Saved entries

*****

-- ==== Sys2Proof/Tests/Slice0.lean ====
section
/-! SUPPORT. The model's own tests. Expected values are the spec's: the encodings of spec/30_encoding.md R84 and R91, the
vectors of spec/95_test_vectors.md (each test names its row), and the examples of the instruction rules. Then one witness for
each statement of Certificates/Slice0/Obligations.lean that has hypotheses. -/

namespace Sys2Proof.Tests

open Sys2Proof.Machine

/-! ## Helpers -/

/-- Registers preset on a state. -/
def regs (l : List (Nat × Byte)) (s : State) : State := l.foldl (fun u r => u.setReg r.1 r.2) s

/-- Bytes preset from an address on. -/
def bytes (a : Byte) (l : List Byte) (s : State) : State := storeBytes a l s

/-- The state a step leaves, whatever its outcome. -/
def after (s : State) : State := (resultState (step s)).getD State.reset

/-- The reset state with other parameters. -/
def ls8Params : Params := { defaultParams with unaryAluEncoding := .ls8OneOperand }
def legacyParams : Params := { defaultParams with advanceMode := .legacy }
def stubParams : Params := { defaultParams with intMode := .stubNop }

/-! ## WellFormed smoke: each check refuses an ill-formed term -/

theorem test_wellFormed_refuses_one_register :
    Instr.wellFormed (.push 8) = false ∧ Instr.wellFormed (.pop 8) = false ∧ Instr.wellFormed (.prn 8) = false ∧
    Instr.wellFormed (.pra 8) = false ∧ Instr.wellFormed (.call 8) = false ∧ Instr.wellFormed (.int 8) = false ∧
    Instr.wellFormed (.jmp 8) = false ∧ Instr.wellFormed (.jeq 8) = false ∧ Instr.wellFormed (.jne 8) = false ∧
    Instr.wellFormed (.jgt 8) = false ∧ Instr.wellFormed (.jlt 8) = false ∧ Instr.wellFormed (.jle 8) = false ∧
    Instr.wellFormed (.jge 8) = false ∧ Instr.wellFormed (.inc 8) = false ∧ Instr.wellFormed (.dec 8) = false ∧
    Instr.wellFormed (.not 8) = false := by decide

theorem test_wellFormed_refuses_ldi_register : Instr.wellFormed (.ldi 8 0x00#8) = false := by decide

theorem test_wellFormed_refuses_first_register :
    Instr.wellFormed (.ld 8 7) = false ∧ Instr.wellFormed (.st 8 7) = false ∧ Instr.wellFormed (.add 8 7) = false ∧
    Instr.wellFormed (.sub 8 7) = false ∧ Instr.wellFormed (.mul 8 7) = false ∧ Instr.wellFormed (.div 8 7) = false ∧
    Instr.wellFormed (.mod 8 7) = false ∧ Instr.wellFormed (.cmp 8 7) = false ∧ Instr.wellFormed (.and 8 7) = false ∧
    Instr.wellFormed (.or 8 7) = false ∧ Instr.wellFormed (.xor 8 7) = false ∧ Instr.wellFormed (.shl 8 7) = false ∧
    Instr.wellFormed (.shr 8 7) = false := by decide

theorem test_wellFormed_refuses_second_register :
    Instr.wellFormed (.ld 7 8) = false ∧ Instr.wellFormed (.st 7 8) = false ∧ Instr.wellFormed (.add 7 8) = false ∧
    Instr.wellFormed (.sub 7 8) = false ∧ Instr.wellFormed (.mul 7 8) = false ∧ Instr.wellFormed (.div 7 8) = false ∧
    Instr.wellFormed (.mod 7 8) = false ∧ Instr.wellFormed (.cmp 7 8) = false ∧ Instr.wellFormed (.and 7 8) = false ∧
    Instr.wellFormed (.or 7 8) = false ∧ Instr.wellFormed (.xor 7 8) = false ∧ Instr.wellFormed (.shl 7 8) = false ∧
    Instr.wellFormed (.shr 7 8) = false := by decide

theorem test_wellFormed_accepts_highest_register :
    Instr.wellFormed .iret = true ∧ Instr.wellFormed (.push 7) = true ∧ Instr.wellFormed (.ldi 7 0xFF#8) = true ∧
    Instr.wellFormed (.shr 7 7) = true := by decide

/-! ## Decoding: the words of R84, bit by bit, every constructor -/

theorem test_decode_control :
    decode defaultParams [0b00000000#8] = .ok (.nop, []) ∧
    decode defaultParams [0b00000001#8] = .ok (.hlt, []) :=
  ⟨rfl, rfl⟩

theorem test_decode_stack :
    decode defaultParams [0b01000101#8, 0b00000101#8] = .ok (.push 5, []) ∧
    decode defaultParams [0b01000110#8, 0b00000101#8] = .ok (.pop 5, []) :=
  ⟨rfl, rfl⟩

theorem test_decode_output :
    decode defaultParams [0b01000111#8, 0b00000101#8] = .ok (.prn 5, []) ∧
    decode defaultParams [0b01001000#8, 0b00000101#8] = .ok (.pra 5, []) :=
  ⟨rfl, rfl⟩

theorem test_decode_load_store :
    decode defaultParams [0b10000010#8, 0b00000011#8, 0b11000110#8] = .ok (.ldi 3 0xC6#8, []) ∧
    decode defaultParams [0b10000011#8, 0b00000011#8, 0b00000110#8] = .ok (.ld 3 6, []) ∧
    decode defaultParams [0b10000100#8, 0b00000011#8, 0b00000110#8] = .ok (.st 3 6, []) :=
  ⟨rfl, rfl, rfl⟩

theorem test_decode_call_interrupt :
    decode defaultParams [0b01010000#8, 0b00000101#8] = .ok (.call 5, []) ∧
    decode defaultParams [0b00010001#8] = .ok (.ret, []) ∧
    decode defaultParams [0b01010010#8, 0b00000101#8] = .ok (.int 5, []) ∧
    decode defaultParams [0b00010011#8] = .ok (.iret, []) :=
  ⟨rfl, rfl, rfl, rfl⟩

theorem test_decode_jumps :
    decode defaultParams [0b01010100#8, 0b00000101#8] = .ok (.jmp 5, []) ∧
    decode defaultParams [0b01010101#8, 0b00000101#8] = .ok (.jeq 5, []) ∧
    decode defaultParams [0b01010110#8, 0b00000101#8] = .ok (.jne 5, []) ∧
    decode defaultParams [0b01010111#8, 0b00000101#8] = .ok (.jgt 5, []) ∧
    decode defaultParams [0b01011000#8, 0b00000101#8] = .ok (.jlt 5, []) ∧
    decode defaultParams [0b01011001#8, 0b00000101#8] = .ok (.jle 5, []) ∧
    decode defaultParams [0b01011010#8, 0b00000101#8] = .ok (.jge 5, []) :=
  ⟨rfl, rfl, rfl, rfl, rfl, rfl, rfl⟩

theorem test_decode_alu_arithmetic :
    decode defaultParams [0b10100000#8, 0b00000011#8, 0b00000110#8] = .ok (.add 3 6, []) ∧
    decode defaultParams [0b10100001#8, 0b00000011#8, 0b00000110#8] = .ok (.sub 3 6, []) ∧
    decode defaultParams [0b10100010#8, 0b00000011#8, 0b00000110#8] = .ok (.mul 3 6, []) ∧
    decode defaultParams [0b10100011#8, 0b00000011#8, 0b00000110#8] = .ok (.div 3 6, []) ∧
    decode defaultParams [0b10100100#8, 0b00000011#8, 0b00000110#8] = .ok (.mod 3 6, []) ∧
    decode defaultParams [0b10100101#8, 0b00000011#8, 0b00000110#8] = .ok (.inc 3, []) ∧
    decode defaultParams [0b10100110#8, 0b00000011#8, 0b00000110#8] = .ok (.dec 3, []) ∧
    decode defaultParams [0b10100111#8, 0b00000011#8, 0b00000110#8] = .ok (.cmp 3 6, []) :=
  ⟨rfl, rfl, rfl, rfl, rfl, rfl, rfl, rfl⟩

theorem test_decode_alu_bitwise :
    decode defaultParams [0b10101000#8, 0b00000011#8, 0b00000110#8] = .ok (.and 3 6, []) ∧
    decode defaultParams [0b10101001#8, 0b00000011#8, 0b00000110#8] = .ok (.not 3, []) ∧
    decode defaultParams [0b10101010#8, 0b00000011#8, 0b00000110#8] = .ok (.or 3 6, []) ∧
    decode defaultParams [0b10101011#8, 0b00000011#8, 0b00000110#8] = .ok (.xor 3 6, []) ∧
    decode defaultParams [0b10101100#8, 0b00000011#8, 0b00000110#8] = .ok (.shl 3 6, []) ∧
    decode defaultParams [0b10101101#8, 0b00000011#8, 0b00000110#8] = .ok (.shr 3 6, []) :=
  ⟨rfl, rfl, rfl, rfl, rfl, rfl⟩

theorem test_decode_ls8_unary :
    decode ls8Params [0b01100101#8, 0b00000011#8] = .ok (.inc 3, []) ∧
    decode ls8Params [0b01100110#8, 0b00000011#8] = .ok (.dec 3, []) ∧
    decode ls8Params [0b01101001#8, 0b00000011#8] = .ok (.not 3, []) ∧
    decode ls8Params [0xA5#8, 0x00#8, 0x00#8] = .error (.undefinedOpcode 0xA5#8) :=
  ⟨rfl, rfl, rfl, rfl⟩

/-- CYC-11, and R83: the upper five bits of a register operand are ignored. -/
theorem test_decode_ignores_upper_operand_bits :
    decode defaultParams [0x82#8, 0x0B#8, 0x55#8] = .ok (.ldi 3 0x55#8, []) ∧
    decode defaultParams [0x47#8, 0xFB#8] = .ok (.prn 3, []) :=
  ⟨rfl, rfl⟩

theorem test_decode_rejects_by_name :
    decode defaultParams [0xC0#8] = .error (.undefinedOpcode 0xC0#8) ∧
    decode defaultParams [0x02#8, 0x00#8] = .error (.undefinedOpcode 0x02#8) ∧
    decode defaultParams [0x82#8, 0x00#8] = .error .truncated ∧ decode defaultParams [] = .error .truncated :=
  ⟨rfl, rfl, rfl, rfl⟩

/-- The bytes of ADD R0,R1 (R91) numbered as the opcode table numbers them, and run as the first instruction. -/
theorem test_table_word : decodeTableWord 24 0x0100A0 = some (.add 0 1) ∧ decodeTableWord 8 0x01 = some .hlt ∧
    decodeTableWord 8 0xFF = none := by decide

theorem test_withFetchWord_runs_hlt :
    (after (State.reset.withFetchWord 8 0x01)).status = .halted ∧ (after (State.reset.withFetchWord 8 0x01)).pc = 0x01#8 := by
  decide

/-! ## One step of each instruction, by the vectors of spec/95_test_vectors.md -/

/-- NOP-1. -/
theorem test_nop_fetch :
    let t := after (bytes 0x05#8 [0x00#8, 0xA0#8, 0x07#8] { State.reset with pc := 0x05#8 })
    (t.pc, t.ir, t.opA, t.opB, t.mar, t.mdr) = (0x06#8, 0x00#8, 0xA0#8, 0x07#8, 0x07#8, 0x07#8) := by decide

/-- CYC-4. -/
theorem test_nop_legacy_stays :
    let t := after (bytes 0x05#8 [0x00#8] { State.reset with pc := 0x05#8, params := legacyParams })
    t.pc = 0x05#8 := by decide

/-- HLT-1. -/
theorem test_hlt :
    let t := after (bytes 0x0B#8 [0x01#8] { State.reset with pc := 0x0B#8 })
    (t.halted, t.status, t.pc) = (true, .halted, 0x0C#8) := by decide

/-- CYC-5. -/
theorem test_hlt_legacy :
    let t := after (bytes 0x05#8 [0x01#8] { State.reset with pc := 0x05#8, params := legacyParams })
    (t.status, t.pc) = (.halted, 0x05#8) := by decide

/-- STK-2. -/
theorem test_push_sp_pushes_old_sp :
    let t := after (bytes 0x00#8 [0x45#8, 0x07#8] State.reset)
    (t.sp, t.byteAt 0xF3#8) = (0xF3#8, 0xF4#8) := by decide

/-- STK-3. -/
theorem test_push_wraps :
    let t := after (regs [(7, 0x00#8), (1, 0x99#8)] (bytes 0x10#8 [0x45#8, 0x01#8] { State.reset with pc := 0x10#8 }))
    (t.sp, t.byteAt 0xFF#8, t.mar, t.mdr) = (0xFF#8, 0x99#8, 0xFF#8, 0x99#8) := by decide

/-- STK-4. -/
theorem test_pop_sp :
    let t := after (regs [(7, 0xF3#8)] (bytes 0x00#8 [0x46#8, 0x07#8] (bytes 0xF3#8 [0x40#8] State.reset)))
    (t.sp, t.byteAt 0xF3#8) = (0x40#8, 0x00#8) := by decide

/-- STK-6. -/
theorem test_pop_wraps :
    let t := after (regs [(7, 0xFF#8)] (bytes 0x10#8 [0x46#8, 0x02#8] (bytes 0xFF#8 [0x12#8] { State.reset with pc :=
        0x10#8 })))
    (t.reg 2, t.byteAt 0xFF#8, t.sp) = (0x12#8, 0x00#8, 0x00#8) := by decide

/-- OUT-1. -/
theorem test_prn :
    let t := after (regs [(0, 0xFF#8)] (bytes 0x00#8 [0x47#8, 0x00#8] State.reset))
    (t.out, t.pc) = ([.dec 0xFF#8], 0x02#8) := by decide

/-- OUT-1, OUT-2, OUT-3: rendering. -/
theorem test_render :
    renderEvent defaultParams (.dec 0xFF#8) = ['2', '5', '5', '\n'] ∧ renderEvent defaultParams (.dec 0x00#8) = ['0', '\n'] ∧
    renderEvent defaultParams (.dec 0x11#8) = ['1', '7', '\n'] ∧ renderEvent defaultParams (.chr 0x41#8) = ['A'] := by decide

/-- OUT-3. -/
theorem test_pra :
    let t := after (regs [(2, 0x41#8)] (bytes 0x00#8 [0x48#8, 0x02#8] State.reset))
    (t.out, t.pc) = ([.chr 0x41#8], 0x02#8) := by decide

/-- LS-1. -/
theorem test_ldi_sp :
    let t := after (bytes 0x00#8 [0x82#8, 0x07#8, 0x80#8] State.reset)
    (t.sp, t.pc) = (0x80#8, 0x03#8) := by decide

/-- CYC-1. -/
theorem test_ldi_straddles :
    let t := after (bytes 0xFE#8 [0x82#8, 0x03#8, 0x07#8] { State.reset with pc := 0xFE#8 })
    (t.reg 3, t.pc, t.ir, t.opA, t.opB, t.mar, t.mdr) = (0x07#8, 0x01#8, 0x82#8, 0x03#8, 0x07#8, 0x00#8, 0x07#8) := by decide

*****

YOUR INSTRUCTIONS: Find the word "decodeTableWord" in the entries. Copy each line that holds it.

TASK ANSWER:
theorem test_table_word : decodeTableWord 24 0x0100A0 = some (.add 0 1) ∧ decodeTableWord 8 0x01 = some .hlt ∧
    decodeTableWord 8 0xFF = none := by decide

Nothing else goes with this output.